/-- One descriptor of a run. -/
def State.runDesc (s : State) (x : RunCtx) (d : Desc) (sh : Shape) : RunResult :=
  match d.layoutC sh with
  | none => { s := s }
  | some c =>
    let r := s.computeAll x d sh c
    let s := s.loadUnits x d
    match r with
    | .elements ms =>
      let mats := ms.map (fun mat => mat.map (fun row => row.map (·.value)))
      let s := if d.op = opStopmm then s.checkStopmm x d sh else s
      { s := s.writeMatrices x d c mats
        sat := ms.foldl (fun n mat => mat.foldl (fun n row => n + (row.filter (·.sat)).length) n) 0
        observed := if d.op = opStopmm then mats else [] }
    | .bytes rows =>
      let idx := if d.op = opGather then s.gatherIndices x d sh else []
      { s := (if d.op = opGather then s.countGather x d sh else s).writeRows x d c rows
        clamped := (idx.filter (fun i => decide (d.par 0 4 ≤ i) && i != 0xFFFFFFFF)).length }

/-! Range monitors (R376). -/

/-- The observations of one run added to a monitor's open window; a full window waits for the seal. -/
def Monitor.observe (m : Monitor) (d : Desc) (obs : List (List (List Elt))) : Monitor :=
  if m.residency ≠ d.b.addr % 2 ^ 32 ∨ m.matrix ≠ d.par 0 1 ∨ m.window ≤ m.runs then m
  else
    let vs := obs.flatMap (fun mat => mat.flatMap (fun row => (row.drop m.column).take m.columns))
    let units (e : Elt) : Int := match e with
      | .int z => z * 2 ^ 149
      | .num y => y.int
    { m with
      sum := vs.foldl (fun z e => z + (if m.statistic = 1 then units e * units e else units e * 2 ^ 149)) m.sum
      count := m.count + vs.length
      largest := vs.foldl (fun n e => max n (units e).natAbs) m.largest
      special := vs.foldl (fun n e =>
        let k := match e with
          | .int _ => 0
          | .num y => if y.isNan then 3 else if !y.isInf then 0 else if m.statistic = 0 ∧ y.neg then 2 else 1
        if n = 0 then k else if k = 0 ∨ k = n then n else 3) m.special
      runs := m.runs + 1 }

/-- The statistic of a full window, rounded once to FP32. -/
def Monitor.value (m : Monitor) : Num :=
  if m.special ≠ 0 then (if m.special = 3 then .nan else .inf (m.special == 2))
  else if m.statistic = 2 then toNum false m.largest 149
  else
    let s := 40 + bitLen m.count
    toNum (decide (m.sum < 0)) (m.sum.natAbs * 2 ^ s / max 1 m.count) (298 + s) (m.sum.natAbs * 2 ^ s % max 1 m.count != 0)

/-- The window opened anew. -/
def Monitor.reopen (m : Monitor) : Monitor := { m with sum := 0, count := 0, largest := 0, special := 0, runs := 0 }
def Monitor.outside (m : Monitor) : Bool := m.value.lt (f32 m.lower) || (f32 m.upper).lt m.value

end Sys2Proof.Machine
end

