-- ==== Sys2Proof/Machine/Check.lean ====
section
/-! DEFINITION. Step 14 of the checking order: the checks of each opcode's entry, and what a command that passes them
carries into its Breath (chapter 6; R158, R296, R299, R541, R542). The order of the checks within step 14 is the model's
(assumption 31). -/

namespace Sys2Proof.Machine

def failIf (bad : Bool) (r : Refuse) : Except Refuse Unit := if bad then .error r else .ok ()
def failWith : Option Refuse → Except Refuse Unit
  | some r => .error r
  | none => .ok ()

/-! Handles (R182). -/

/-- The kind of the object a handle names in its group for its function: 0 model, 1 residency, 2 program, 3 pool,
4 sequence, 5 session. -/
def State.handleKind (s : State) (t fn h : Nat) : Option Nat :=
  let o := (s.train t).objects
  if o.models.any (fun x => x.handle == h && x.fn == fn) then some 0
  else if o.residencies.any (fun x => x.handle == h && x.fn == fn) then some 1
  else if o.programs.any (fun x => x.handle == h && x.fn == fn) then some 2
  else if o.pools.any (fun x => x.handle == h && x.fn == fn) then some 3
  else if o.sessions.any (fun x => x.handle == h && x.fn == fn) then some 5
  else if (s.sequence? t fn h).isSome ∨ (s.lostSequence t fn h).isSome then some 4 else none

/-- The handle that a command releases. -/
def releasesOf : Command → Option Nat
  | .stopRelease h | .modelRelease h | .progRelease h | .histClose h | .vidClose h => some h
  | _ => none

/-- A command that has passed checking releases the handle (R465, case 6.4). -/
def State.closing (s : State) (t fn h : Nat) : Bool :=
  (s.train t).works.any (fun w => w.fn == fn && w.status == 0 && releasesOf w.cmd == some h)

/-- The handle in the parameter at packet offset `off` names an object of one of the kinds (Table 6.2). A handle of another kind
is answered 0x0602 also where the opcode's entry does not list that reason (DESIGN CHOICE, assumption 108). -/
def State.needHandle (s : State) (t fn : Nat) (kinds : List Nat) (h off : Nat) : Except Refuse Unit :=
  match s.handleKind t fn h with
  | none => .error (badParam 0x0601 off)
  | some k =>
    if !kinds.contains k then .error (badParam 0x0602 off)
    else if s.closing t fn h then .error (badParam 0x0601 off) else .ok ()

/-- A command in progress names the object. -/
def State.inUse (s : State) (t h : Nat) : Bool := (s.train t).works.any (fun w => w.uses.contains h)
/-- A command of the other ring of the function names it (R465). -/
def State.otherRing (s : State) (t fn h : Nat) (bulk : Bool) : Bool :=
  (s.train t).works.any (fun w => w.fn == fn && w.bulk != bulk && w.uses.contains h)

/-! HBM ranges (R183, R299, R541). -/

def ceil16 (n : Nat) : Nat := ceilDiv n 16
/-- Bytes of one frame buffer (R508). -/
def frameBytes (w h pitch : Nat) : Nat := pitch * h + pitch * (h / 2) + ceil16 w * ceil16 h
/-- Q, the bytes of one presentation buffer (R509). -/
def presentBytes (w h format : Nat) : Nat := roundUp (4096 + w * h * 3 * (formatBits format / 8)) 65536
def Session.ranges (x : Session) : List Range :=
  x.buffers.map (fun b => ⟨b, frameBytes x.width x.height x.pitch⟩) ++ [⟨x.present, 2 * presentBytes x.outW x.outH x.format⟩]

/-- Ranges in use by objects and by commands in progress (reason 0x0603). -/
def State.lockedRanges (s : State) (t : Nat) : List Range :=
  let o := (s.train t).objects
  o.models.map (fun m => ⟨m.addr, m.length⟩) ++ o.programs.map (fun p => ⟨p.addr, 128 * p.count⟩)
    ++ o.pools.map (fun p => ⟨p.base, p.length⟩) ++ o.sessions.flatMap (·.ranges) ++ (s.train t).works.flatMap (·.locks)
def State.locked (s : State) (t : Nat) (r : Range) : Bool := (s.lockedRanges t).any (·.meets r)

/-- The extents of a command clash with those of another (R541). -/
def State.extentClash (s : State) (t : Nat) (reads writes : List Range) : Bool :=
  let hit (a b : List Range) : Bool := a.any (fun x => b.any (·.meets x))
  (s.train t).works.any (fun w => hit writes (w.reads ++ w.writes) || hit reads w.writes)

/-- A range in a command parameter: alignment, group, retired pages (R183, R492, R496). -/
def State.needRange (s : State) (t a len align off : Nat) : Except Refuse Unit := do
  failIf (isSpill a || decide (a % align ≠ 0) || !s.inGroup t a len) (badParam 0x0604 off)
  failIf (s.rangeRetired t a len) (badParam 0x0607 off)

/-! Slots (R158, first stage). -/

def sameSlot (a b : SlotRef) : Bool := a.region == b.region && a.slot == b.slot

/-- The region that a command may name by a handle: one that its function registered for its group (R83, R182); the device
commands of the PF use each of the PF's regions (R151; DEDUCED, assumption 104). -/
def State.regionFor (s : State) (w : Work) (h : Nat) : Option Region :=
  ((s.fn w.fn).region? h).filter (fun r => r.train == w.train || w.train == adminTrain)

/-- The reason with which a reference is refused. -/
def State.slotProblem (s : State) (w : Work) (earlier : List SlotRef) (r : SlotRef) (out : Nat) : Option Nat :=
  match s.regionFor w r.region with
  | none => some 0x0501
  | some g =>
    if g.spill then some 0x0507 else if g.count ≤ r.slot then some 0x0502
    else if g.retired.contains r.slot then some 0x0503
    else if earlier.any (sameSlot r) || s.allWorks.any (fun o => o.fn == w.fn && o.slots.contains (r.region, r.slot)) then some 0x0505
    else if r.dir = 1 ∧ g.slotSize < out then some 0x0506 else none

EXERCISE AIM >> From the line containing "is refused. -/" through the closing line of the material above, return every line exactly and omit all others.

ANSWER BELOW >>
/-- The reason with which a reference is refused. -/
def State.slotProblem (s : State) (w : Work) (earlier : List SlotRef) (r : SlotRef) (out : Nat) : Option Nat :=
  match s.regionFor w r.region with
  | none => some 0x0501
  | some g =>
    if g.spill then some 0x0507 else if g.count ≤ r.slot then some 0x0502
    else if g.retired.contains r.slot then some 0x0503
    else if earlier.any (sameSlot r) || s.allWorks.any (fun o => o.fn == w.fn && o.slots.contains (r.region, r.slot)) then some 0x0505
    else if r.dir = 1 ∧ g.slotSize < out then some 0x0506 else none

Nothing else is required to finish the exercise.